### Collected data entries
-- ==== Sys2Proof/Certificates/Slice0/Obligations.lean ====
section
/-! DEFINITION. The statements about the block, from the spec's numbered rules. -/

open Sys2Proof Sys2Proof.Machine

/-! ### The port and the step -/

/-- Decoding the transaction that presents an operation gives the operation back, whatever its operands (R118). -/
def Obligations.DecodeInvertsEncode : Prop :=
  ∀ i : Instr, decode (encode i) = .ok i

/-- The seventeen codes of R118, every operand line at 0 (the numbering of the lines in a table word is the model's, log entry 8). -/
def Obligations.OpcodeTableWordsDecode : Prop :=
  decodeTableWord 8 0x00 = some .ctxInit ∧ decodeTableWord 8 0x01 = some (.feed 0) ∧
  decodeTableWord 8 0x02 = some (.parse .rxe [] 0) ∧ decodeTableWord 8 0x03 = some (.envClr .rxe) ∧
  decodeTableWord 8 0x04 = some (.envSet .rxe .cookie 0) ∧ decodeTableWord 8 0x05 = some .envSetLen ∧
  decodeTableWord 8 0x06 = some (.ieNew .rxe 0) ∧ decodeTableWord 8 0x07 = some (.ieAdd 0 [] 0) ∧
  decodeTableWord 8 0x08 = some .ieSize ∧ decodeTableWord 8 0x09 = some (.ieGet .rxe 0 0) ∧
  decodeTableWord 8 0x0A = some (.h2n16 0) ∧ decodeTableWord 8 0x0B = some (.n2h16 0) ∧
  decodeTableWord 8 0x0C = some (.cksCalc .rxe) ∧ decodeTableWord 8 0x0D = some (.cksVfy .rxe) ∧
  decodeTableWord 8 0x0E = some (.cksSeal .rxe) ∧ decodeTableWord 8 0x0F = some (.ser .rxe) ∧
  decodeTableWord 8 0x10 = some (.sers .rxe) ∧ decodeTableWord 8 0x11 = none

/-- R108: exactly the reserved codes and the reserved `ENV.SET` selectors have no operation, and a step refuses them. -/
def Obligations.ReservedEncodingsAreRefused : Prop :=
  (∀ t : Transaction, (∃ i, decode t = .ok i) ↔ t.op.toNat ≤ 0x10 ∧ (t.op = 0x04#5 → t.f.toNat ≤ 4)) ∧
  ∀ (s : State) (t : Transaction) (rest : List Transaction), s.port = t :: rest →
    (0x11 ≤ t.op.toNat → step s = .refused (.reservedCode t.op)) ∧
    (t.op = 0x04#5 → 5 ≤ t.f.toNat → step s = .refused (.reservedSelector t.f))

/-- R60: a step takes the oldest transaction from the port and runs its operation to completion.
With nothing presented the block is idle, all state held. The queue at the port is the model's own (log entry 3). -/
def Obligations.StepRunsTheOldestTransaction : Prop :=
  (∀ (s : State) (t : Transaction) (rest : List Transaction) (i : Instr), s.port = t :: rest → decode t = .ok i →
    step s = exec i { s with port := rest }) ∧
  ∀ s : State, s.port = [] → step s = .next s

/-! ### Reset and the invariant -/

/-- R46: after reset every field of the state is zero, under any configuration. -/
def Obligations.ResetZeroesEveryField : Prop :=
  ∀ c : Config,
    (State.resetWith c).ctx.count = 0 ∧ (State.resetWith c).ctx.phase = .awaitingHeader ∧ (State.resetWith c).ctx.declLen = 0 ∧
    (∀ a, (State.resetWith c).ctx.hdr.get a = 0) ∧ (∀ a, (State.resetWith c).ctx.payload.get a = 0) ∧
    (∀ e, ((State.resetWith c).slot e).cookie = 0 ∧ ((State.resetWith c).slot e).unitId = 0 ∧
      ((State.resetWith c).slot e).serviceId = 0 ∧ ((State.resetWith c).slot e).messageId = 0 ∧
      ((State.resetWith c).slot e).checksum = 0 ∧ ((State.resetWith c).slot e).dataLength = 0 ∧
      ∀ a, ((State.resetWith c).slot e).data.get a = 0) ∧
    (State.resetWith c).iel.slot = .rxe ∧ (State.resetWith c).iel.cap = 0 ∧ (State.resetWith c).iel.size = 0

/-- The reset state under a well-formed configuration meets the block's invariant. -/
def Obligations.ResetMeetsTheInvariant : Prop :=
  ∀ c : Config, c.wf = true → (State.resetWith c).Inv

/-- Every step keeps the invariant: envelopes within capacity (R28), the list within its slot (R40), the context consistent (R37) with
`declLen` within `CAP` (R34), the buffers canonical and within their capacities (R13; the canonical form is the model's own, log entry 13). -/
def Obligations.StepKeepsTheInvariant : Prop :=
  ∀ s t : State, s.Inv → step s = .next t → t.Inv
--
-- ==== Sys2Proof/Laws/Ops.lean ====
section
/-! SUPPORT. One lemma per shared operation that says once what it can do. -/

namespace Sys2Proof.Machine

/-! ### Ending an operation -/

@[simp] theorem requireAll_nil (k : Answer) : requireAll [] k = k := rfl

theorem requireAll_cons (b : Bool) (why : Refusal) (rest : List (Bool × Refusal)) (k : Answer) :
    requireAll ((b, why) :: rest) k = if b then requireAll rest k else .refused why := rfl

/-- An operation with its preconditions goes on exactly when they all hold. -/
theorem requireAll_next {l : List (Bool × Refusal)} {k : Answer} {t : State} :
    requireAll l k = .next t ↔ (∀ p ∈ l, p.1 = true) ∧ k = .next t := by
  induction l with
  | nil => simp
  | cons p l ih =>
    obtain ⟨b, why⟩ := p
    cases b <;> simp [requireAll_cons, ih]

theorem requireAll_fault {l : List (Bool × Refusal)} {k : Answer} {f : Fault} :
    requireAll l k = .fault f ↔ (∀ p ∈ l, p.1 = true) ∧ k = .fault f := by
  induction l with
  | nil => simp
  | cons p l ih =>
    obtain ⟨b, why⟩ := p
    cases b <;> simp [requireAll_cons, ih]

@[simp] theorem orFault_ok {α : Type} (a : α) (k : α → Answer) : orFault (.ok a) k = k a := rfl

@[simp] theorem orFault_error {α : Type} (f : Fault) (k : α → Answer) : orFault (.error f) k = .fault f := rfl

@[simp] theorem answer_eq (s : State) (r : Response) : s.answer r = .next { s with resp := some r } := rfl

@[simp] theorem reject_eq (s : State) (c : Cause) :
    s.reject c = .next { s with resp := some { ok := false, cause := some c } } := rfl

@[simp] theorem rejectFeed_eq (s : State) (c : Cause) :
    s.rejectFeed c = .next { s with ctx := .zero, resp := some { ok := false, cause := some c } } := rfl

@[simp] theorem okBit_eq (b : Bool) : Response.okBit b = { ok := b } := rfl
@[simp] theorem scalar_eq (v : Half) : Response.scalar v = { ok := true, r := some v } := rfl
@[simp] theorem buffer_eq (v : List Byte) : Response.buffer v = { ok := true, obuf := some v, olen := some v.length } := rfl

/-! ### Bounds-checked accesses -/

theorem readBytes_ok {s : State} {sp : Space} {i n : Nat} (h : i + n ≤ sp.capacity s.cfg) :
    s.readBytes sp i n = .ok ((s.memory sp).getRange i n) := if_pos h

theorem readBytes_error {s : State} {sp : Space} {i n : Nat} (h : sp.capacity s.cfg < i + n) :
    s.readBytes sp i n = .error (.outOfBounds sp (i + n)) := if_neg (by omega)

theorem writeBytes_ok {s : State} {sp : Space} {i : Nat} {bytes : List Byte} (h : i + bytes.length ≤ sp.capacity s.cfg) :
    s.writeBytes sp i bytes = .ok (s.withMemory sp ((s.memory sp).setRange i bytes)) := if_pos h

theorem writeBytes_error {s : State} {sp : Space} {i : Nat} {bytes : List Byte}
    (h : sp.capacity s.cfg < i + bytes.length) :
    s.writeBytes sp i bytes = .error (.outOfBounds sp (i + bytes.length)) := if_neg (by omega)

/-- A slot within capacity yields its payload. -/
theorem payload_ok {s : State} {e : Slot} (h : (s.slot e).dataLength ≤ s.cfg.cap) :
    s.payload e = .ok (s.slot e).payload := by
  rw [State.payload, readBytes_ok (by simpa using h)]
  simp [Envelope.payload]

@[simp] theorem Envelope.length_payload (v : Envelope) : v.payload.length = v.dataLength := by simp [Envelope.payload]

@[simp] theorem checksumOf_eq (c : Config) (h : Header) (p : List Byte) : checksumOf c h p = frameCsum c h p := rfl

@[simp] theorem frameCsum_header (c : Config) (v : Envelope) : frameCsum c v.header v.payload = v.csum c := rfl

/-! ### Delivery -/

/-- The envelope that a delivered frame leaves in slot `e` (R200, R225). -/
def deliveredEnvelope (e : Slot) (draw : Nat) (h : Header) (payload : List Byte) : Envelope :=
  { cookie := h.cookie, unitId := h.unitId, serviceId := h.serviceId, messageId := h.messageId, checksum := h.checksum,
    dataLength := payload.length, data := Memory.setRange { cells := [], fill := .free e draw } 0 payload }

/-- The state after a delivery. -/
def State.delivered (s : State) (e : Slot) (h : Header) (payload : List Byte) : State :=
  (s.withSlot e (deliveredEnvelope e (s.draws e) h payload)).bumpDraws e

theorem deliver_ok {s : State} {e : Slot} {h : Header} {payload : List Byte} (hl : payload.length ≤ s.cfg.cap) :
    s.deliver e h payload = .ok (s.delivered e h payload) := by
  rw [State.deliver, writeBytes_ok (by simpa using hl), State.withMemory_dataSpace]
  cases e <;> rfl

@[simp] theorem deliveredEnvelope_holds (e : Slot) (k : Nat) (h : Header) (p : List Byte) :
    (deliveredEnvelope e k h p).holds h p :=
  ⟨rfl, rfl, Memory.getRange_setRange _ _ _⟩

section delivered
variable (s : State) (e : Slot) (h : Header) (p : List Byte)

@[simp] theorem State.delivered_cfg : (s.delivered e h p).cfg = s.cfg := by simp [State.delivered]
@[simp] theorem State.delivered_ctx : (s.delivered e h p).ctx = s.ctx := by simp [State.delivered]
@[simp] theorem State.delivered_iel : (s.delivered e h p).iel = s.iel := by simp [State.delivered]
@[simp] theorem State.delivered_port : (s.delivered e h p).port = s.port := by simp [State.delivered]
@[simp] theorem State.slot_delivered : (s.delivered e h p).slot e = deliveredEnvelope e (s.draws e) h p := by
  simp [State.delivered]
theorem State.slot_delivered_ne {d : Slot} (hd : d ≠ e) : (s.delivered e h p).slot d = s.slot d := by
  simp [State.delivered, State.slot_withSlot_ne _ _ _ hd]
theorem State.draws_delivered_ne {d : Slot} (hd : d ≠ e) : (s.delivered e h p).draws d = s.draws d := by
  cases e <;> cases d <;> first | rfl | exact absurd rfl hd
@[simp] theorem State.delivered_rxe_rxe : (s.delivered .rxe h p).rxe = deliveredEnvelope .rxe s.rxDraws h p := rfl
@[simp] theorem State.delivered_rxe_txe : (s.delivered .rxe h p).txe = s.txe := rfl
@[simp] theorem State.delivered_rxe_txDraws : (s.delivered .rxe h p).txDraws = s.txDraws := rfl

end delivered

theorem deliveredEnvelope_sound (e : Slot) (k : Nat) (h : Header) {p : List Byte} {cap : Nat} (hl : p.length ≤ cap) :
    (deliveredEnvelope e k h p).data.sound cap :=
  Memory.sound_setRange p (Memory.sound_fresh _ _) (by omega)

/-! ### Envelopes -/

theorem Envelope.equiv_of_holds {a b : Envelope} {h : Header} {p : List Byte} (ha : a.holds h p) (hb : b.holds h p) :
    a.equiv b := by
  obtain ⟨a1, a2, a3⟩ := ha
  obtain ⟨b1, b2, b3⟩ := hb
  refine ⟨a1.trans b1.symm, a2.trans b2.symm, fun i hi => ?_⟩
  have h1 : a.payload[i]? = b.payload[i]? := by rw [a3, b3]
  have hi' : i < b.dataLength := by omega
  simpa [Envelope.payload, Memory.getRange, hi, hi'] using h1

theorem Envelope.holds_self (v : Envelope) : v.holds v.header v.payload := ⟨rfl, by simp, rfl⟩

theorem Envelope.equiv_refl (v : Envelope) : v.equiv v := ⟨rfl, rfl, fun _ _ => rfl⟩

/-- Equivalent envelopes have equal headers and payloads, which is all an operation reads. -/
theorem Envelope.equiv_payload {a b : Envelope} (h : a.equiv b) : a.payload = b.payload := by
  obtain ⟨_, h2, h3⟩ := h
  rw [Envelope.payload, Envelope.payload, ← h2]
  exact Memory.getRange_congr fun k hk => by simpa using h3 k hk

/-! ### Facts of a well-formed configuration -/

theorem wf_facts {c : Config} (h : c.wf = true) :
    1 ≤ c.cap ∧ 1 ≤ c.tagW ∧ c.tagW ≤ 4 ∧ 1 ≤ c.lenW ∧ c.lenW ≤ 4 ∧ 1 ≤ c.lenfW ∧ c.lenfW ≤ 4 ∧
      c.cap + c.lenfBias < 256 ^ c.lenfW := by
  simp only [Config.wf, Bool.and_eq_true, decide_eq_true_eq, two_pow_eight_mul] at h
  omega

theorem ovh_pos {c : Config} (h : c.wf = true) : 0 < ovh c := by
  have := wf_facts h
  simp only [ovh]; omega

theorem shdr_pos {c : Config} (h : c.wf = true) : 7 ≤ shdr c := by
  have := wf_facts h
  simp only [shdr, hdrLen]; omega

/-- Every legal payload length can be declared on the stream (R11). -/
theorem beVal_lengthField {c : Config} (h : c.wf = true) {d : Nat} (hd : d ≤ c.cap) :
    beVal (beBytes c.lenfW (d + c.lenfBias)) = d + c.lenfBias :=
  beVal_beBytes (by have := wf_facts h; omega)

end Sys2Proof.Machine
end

### Exercise goal
Could you return exactly the stretch of the data above that starts at the line with "-- ==== Sys2Proof/Certificates/Slice0/Obligations.lean" and ends at the line with "the step -/", both lines included?

### Answer box
-- ==== Sys2Proof/Certificates/Slice0/Obligations.lean ====
section
/-! DEFINITION. The statements about the block, from the spec's numbered rules. -/

open Sys2Proof Sys2Proof.Machine

/-! ### The port and the step -/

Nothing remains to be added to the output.